====== DATA PROVIDED

theorem exec_skidderStop {s : State} (works : s.boot.stage ≠ 7) (src : Src) (v : Word) : exec (.skidderStop src v) s = .next (s.skdCtrl v) := by
  have range : fmRange Reg.skdCtrl = none := by decide
  have open_ : s.regSilent Reg.skdCtrl = false := by simp [State.regSilent, range, works]
  refine congrArg Host.Outcome.next ((s.hostWrite_skdCtrl src v).trans ?_)
  exact congrArg Prod.fst (State.through_ok open_ (.inl works) (show Kct.ok ≠ Kct.rejected by decide))

/-- Settles O18: the write stops each slot it names once, and a slot that neither runs nor waits has nothing to stop. -/
theorem skidderStop : Obligations.SkidderStop := by
  unfold Obligations.SkidderStop
  intro s src v works
  have kept := State.skdCtrl_blur 0xc0000 rfl s v
  refine ⟨_, exec_skidderStop works src v, same_of_blur kept .inFlight rfl, same_of_blur kept .cells rfl, same_of_blur kept .regs rfl,
    fun n slot named live => ?_, fun n spared => ?_⟩
  · rw [State.skdCtrl_stream, if_pos ⟨slot, named⟩, StreamSt.skdStopped, if_pos (StreamSt.runs_of live)]
    rfl
  · rw [State.skdCtrl_stream]
    rcases spared with unnamed | beyond | ⟨running, waitList⟩
    · exact if_neg fun ⟨_, named⟩ => by simp [unnamed] at named
    · exact if_neg fun ⟨slot, _⟩ => absurd slot (Nat.not_lt.2 beyond)
    · have rests : (s.stream n).skdStopped = s.stream n := if_neg (by simp [StreamSt.runs, running, waitList])
      rw [rests, ite_self]

end Sys2Proof.Machine

namespace Sys2Proof.Machine

open Sys2Proof

/-! # Fills: read into the deck, given a lane, landed. -/

/-! ## More fields of an entry (R306) -/

theorem StreamEntry.slot_extract (e : StreamEntry) : e.slot = (e.extractLsb' 242 1).toNat := bits_extract 242 242 e
theorem StreamEntry.prefetch_extract (e : StreamEntry) : e.prefetch = (e.extractLsb' 232 6).toNat := bits_extract 237 232 e
theorem StreamEntry.first_extract (e : StreamEntry) : e.first = (e.extractLsb' 154 18).toNat := bits_extract 171 154 e
theorem StreamEntry.last_extract (e : StreamEntry) : e.last = (e.extractLsb' 136 18).toNat := bits_extract 153 136 e
theorem StreamEntry.granule_extract (e : StreamEntry) : e.granule = (e.extractLsb' 81 13).toNat := bits_extract 93 81 e

theorem StreamEntry.alternate_extract (e : StreamEntry) : e.alternate = true ↔ (e.extractLsb' 241 1).toNat = 1 := by
  have bit : e.alternate = (e.extractLsb' 241 1).getLsbD 0 := by simp [StreamEntry.alternate, Sys2Proof.Machine.bit]
  rw [bit]
  generalize e.extractLsb' 241 1 = b
  revert b
  decide

/-! ## A fill read (R304, R305, R309, R310, R330) -/

/-- A whole register counts modulo 2⁶⁴. -/
theorem State.reg_addReg_whole (s : State) (a v : Nat) : (s.addReg a 63 0 v).reg a = s.reg a + BitVec.ofNat 64 v := by
  refine BitVec.eq_of_toNat_eq ?_
  rw [State.addReg, State.setRegF, State.reg_setReg, toNat_setBits (by omega) (by omega)]
  have whole : s.regF a 63 0 = (s.reg a).toNat := by
    unfold State.regF bits natBits
    have := (s.reg a).isLt
    omega
  have small := (s.reg a).isLt
  rw [whole, BitVec.toNat_add, BitVec.toNat_ofNat]
  omega

/-- The next fill of the open entry `o`, that holds `bs` (R309, R310, R320). -/
def StreamSt.nextFill (x : StreamSt) (o : OpenEntry) (bs : Bytes) : Fill :=
  let e := x.entryAt o.index
  { number := x.number, entry := o.index, first := e.first, last := e.last, near := e.op == 4,
    slot := if e.alternate then (e.slot + o.read) % 2 else e.slot, granule := if e.op = 4 then e.granule else 0, bytes := bs, lanes := [],
    left := rectCells e.first e.last, late := false, final := false }

theorem StreamSt.nextFill_extract (x : StreamSt) (o : OpenEntry) (bs : Bytes) :
    let e := x.prog.getD o.index 0
    let op := (e.extractLsb' 252 4).toNat
    let first := (e.extractLsb' 154 18).toNat
    let last := (e.extractLsb' 136 18).toNat
    let slot := (e.extractLsb' 242 1).toNat
    x.nextFill o bs = {
      number := x.number, entry := o.index, first := first, last := last, near := op == 4,
      slot := if (e.extractLsb' 241 1).toNat = 1 then (slot + o.read) % 2 else slot,
      granule := if op = 4 then (e.extractLsb' 81 13).toNat else 0, bytes := bs, lanes := [],
      left := rectCells first last, late := false, final := false } := by
  simp only [StreamSt.nextFill, StreamEntry.op_extract, StreamEntry.first_extract, StreamEntry.last_extract, StreamEntry.slot_extract,
    StreamEntry.granule_extract, StreamEntry.alternate_extract]
  rfl

/-- The open entry past a fill of `len` bytes. -/
def OpenEntry.past (o : OpenEntry) (len : Nat) : OpenEntry := { o with read := o.read + 1, pos := o.pos + len, refs := true }

/-- The program with the next fill of `o`, not its last, in the deck. -/
def StreamSt.fillRead (x : StreamSt) (o : OpenEntry) (bs : Bytes) : StreamSt :=
  { x with deck := x.deck ++ [x.nextFill o bs], number := x.number + 1,
           opens := x.opens.map (fun p => if p.index = o.index then p.past bs.length else p) }

/-- The open entry `o` is the one to read, and the prefetch depth and the deck's share allow its next fill (R310). -/
structure State.FillDue (s : State) (n : Nat) (o : OpenEntry) : Prop where
  live : (s.stream n).state = .running ∨ (s.stream n).state = .waitList
  goes : (s.stream n).ending = false
  turn : (s.stream n).opens.find? (fun o => !(o.needsList && o.list.isNone)) = some o
  refs : o.refs = true
  depth : ((s.stream n).deck.filter (fun f => f.entry == o.index)).length ≤ ((s.stream n).entryAt o.index).prefetch
  share : (s.stream n).heldIn (wingOf (regionOf ((s.stream n).entryAt o.index).first)) + 16384 ≤
    s.deckShare n (wingOf (regionOf ((s.stream n).entryAt o.index).first))

section
variable {s : State} {n : Nat} {oe : OpenEntry} {o : Obj} (due : s.FillDue n oe)
include due

/-- Nothing keeps a fill that is due from its read. -/
theorem State.FillDue.allowed : ¬ (oe.index ≠ oe.index ∨ (!(s.stream n).runs) = true ∨ (s.stream n).ending = true ∨
    ((s.stream n).entryAt oe.index).prefetch < ((s.stream n).deck.filter (fun f => f.entry == oe.index)).length ∨
    s.deckShare n (wingOf (regionOf ((s.stream n).entryAt oe.index).first)) <
      (s.stream n).heldIn (wingOf (regionOf ((s.stream n).entryAt oe.index).first)) + 16384) := by
  simp [StreamSt.runs_of due.live, due.goes, due.depth, due.share]

variable (some_ : s.obj ((s.stream n).entryAt oe.index).handle = some o)
include some_

/-- A tier read error halts the program (R330). -/
theorem exec_fillReadStart_bad (tier : o.tier ≠ 2) : exec (.fillReadStart n oe.index true) s = .next (s.skdFault n 0x4023 oe.index) := by
  refine congrArg Host.Outcome.next ?_
  dsimp only
  rw [due.turn]
  dsimp only
  rw [if_neg due.allowed, if_neg (by simp [due.refs]), if_pos due.refs, some_]
  dsimp only
  rw [if_pos rfl, State.countBoard, if_neg tier]

/-- A fill that reads soundly, not its entry's last, joins the deck, is counted and stamps its object (R304, R309, R310). -/
theorem exec_fillReadStart_reads {bs : Bytes} (placed : o.tier ≠ 0) (reach : o.owner = n ∨ o.shared = true)
    (read : s.fillBytes n oe ((s.stream n).entryAt oe.index) o = .ok bs)
    (sound : s.objBadV ((s.stream n).entryAt oe.index).handle o oe.pos bs.length = false) (more : oe.read + 1 < oe.fills) :
    exec (.fillReadStart n oe.index false) s = .next (((s.addReg (Reg.skdBytes n) 63 0 bs.length).setObj
      ((s.stream n).entryAt oe.index).handle { o with stamp := s.beat }).setStream n ((s.stream n).fillRead oe bs)) := by
  have reachable : o.reachable n = true := by simpa [Obj.reachable] using reach
  have last : decide (oe.read + 1 = oe.fills) = false := decide_eq_false (by omega)
  have stamped : (s.addReg (Reg.skdBytes n) 63 0 bs.length).useObj ((s.stream n).entryAt oe.index).handle =
      (s.addReg (Reg.skdBytes n) 63 0 bs.length).setObj ((s.stream n).entryAt oe.index).handle { o with stamp := s.beat } := by
    have beat : (s.addReg (Reg.skdBytes n) 63 0 bs.length).beat = s.beat :=
      State.reg_addReg_other s (by unfold Reg.beatCounter Reg.skdBytes; omega) 63 0 _
    rw [State.useObj_some (show (s.addReg _ 63 0 _).obj _ = some o from some_), beat]
  refine congrArg Host.Outcome.next ?_
  dsimp only
  rw [due.turn]
  dsimp only
  rw [if_neg due.allowed, if_neg (by simp [due.refs]), if_pos due.refs, some_]
  dsimp only
  rw [if_neg Bool.false_ne_true, if_neg (by simp [placed, reachable]), read]
  dsimp only
  rw [if_neg (by simp [sound]), last, if_neg Bool.false_ne_true, stamped]
  have opens : (s.stream n).opens.flatMap (fun p => if p.index = oe.index then [p.past bs.length] else [p]) =
      (s.stream n).opens.map (fun p => if p.index = oe.index then p.past bs.length else p) := by
    rw [List.map_eq_flatMap]
    congr 1
    funext p
    split <;> rfl
  exact congrArg (fun l => State.setStream _ n { s.stream n with
    deck := (s.stream n).deck ++ [(s.stream n).nextFill oe bs], number := (s.stream n).number + 1, opens := l }) opens

end

/-! ## Lanes (R302, R303) -/

/-- The deck with a lane of region `r` given to fill `k`. -/
def StreamSt.laneGiven (x : StreamSt) (k r : Nat) : StreamSt :=
  { x with deck := x.deck.map (fun g => if g.number = k then { g with lanes := g.lanes ++ [r] } else g) }

section
variable {s : State} {r : Nat}

theorem exec_fillLaneAssign_full (full : 8 ≤ s.lanesUsed r) : exec (.fillLaneAssign r) s = .next s := congrArg Host.Outcome.next (if_pos full)

theorem exec_fillLaneAssign_gives {n : Nat} {f : Fill} (room : s.lanesUsed r < 8) (first : (s.laneWaiters r).find? (fun e =>
      s.laneClear r ((s.stream e.1).deck.filter (fun g => decide (g.number < e.2.number))) e.2) = some (n, f)) :
    exec (.fillLaneAssign r) s = .next (s.setStream n ((s.stream n).laneGiven f.number r)) := by
  refine congrArg Host.Outcome.next ((if_neg (Nat.not_le.2 room)).trans ?_)
  rw [first]
  rfl

end

/-! ## What a landing writes in its cell (R320, R321) -/

theorem getD_splice_zero (bs v : Bytes) {k : Nat} (inside : k < v.length) : (splice bs 0 v).getD k 0 = v.getD k 0 := by
  have start : splice bs 0 v = v ++ bs.drop (0 + v.length) := by simp [splice, slice]
  rw [start, List.getD_append _ _ _ _ inside]

section
variable {x : CellSt} {f : Fill} (keeps : x.discards = false)
include keeps

theorem CellSt.land_landing (landing : f.near = false) :
    x.land f = (x.setLand f.slot (splice (x.landSlot f.slot) 0 f.bytes)).setValid f.slot true := by
  simp [CellSt.land, keeps, landing]

theorem CellSt.land_near (near : f.near = true) :
    x.land f = ({ x with near := x.near.write (f.granule * 64) f.bytes } : CellSt).setValid f.slot true := by
  simp [CellSt.land, keeps, near]

/-- A LANDING fill for slot 0. -/
theorem CellSt.land_slot0 (landing : f.near = false) (slot : f.slot = 0) : x.land f = { x with land0 := (x.land f).land0, valid0 := true } ∧
    ∀ k, k < f.bytes.length → (x.land f).land0.getD k 0 = f.bytes.getD k 0 := by
  rw [CellSt.land_landing keeps landing, slot]
  exact ⟨rfl, fun k => getD_splice_zero _ f.bytes⟩

/-- A LANDING fill for slot 1. -/
theorem CellSt.land_slot1 (landing : f.near = false) (slot : f.slot = 1) : x.land f = { x with land1 := (x.land f).land1, valid1 := true } ∧
    ∀ k, k < f.bytes.length → (x.land f).land1.getD k 0 = f.bytes.getD k 0 := by
  rw [CellSt.land_landing keeps landing, slot]
  exact ⟨rfl, fun k => getD_splice_zero _ f.bytes⟩

/-- A NEAR fill writes its bytes from its granule on, and no other byte. -/
theorem CellSt.land_near_bytes (near : f.near = true) :
    (∀ k, k < f.bytes.length → (x.land f).near.byte (f.granule * 64 + k) = f.bytes.getD k 0) ∧
    (∀ a, a < f.granule * 64 ∨ f.granule * 64 + f.bytes.length ≤ a → (x.land f).near.byte a = x.near.byte a) := by
  have written : (x.land f).near = x.near.write (f.granule * 64) f.bytes := by
    rw [CellSt.land_near keeps near, CellSt.setValid]
    split <;> rfl
  rw [written]
  refine ⟨fun k inside => ?_, fun a => Mem.byte_write_other x.near _ f.bytes⟩
  rw [List.getD_eq_getElem _ _ inside, Mem.byte_write]

theorem CellSt.land_near0 (near : f.near = true) (slot : f.slot = 0) : x.land f = { x with near := (x.land f).near, valid0 := true } := by
  rw [CellSt.land_near keeps near, slot]
  rfl

theorem CellSt.land_near1 (near : f.near = true) (slot : f.slot = 1) : x.land f = { x with near := (x.land f).near, valid1 := true } := by
  rw [CellSt.land_near keeps near, slot]
  rfl

end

============

THE PROBLEM — The response must contain each line above that holds the string "BitVec".

RESPONSE AREA —
theorem State.reg_addReg_whole (s : State) (a v : Nat) : (s.addReg a 63 0 v).reg a = s.reg a + BitVec.ofNat 64 v := by
  refine BitVec.eq_of_toNat_eq ?_
  rw [whole, BitVec.toNat_add, BitVec.toNat_ofNat]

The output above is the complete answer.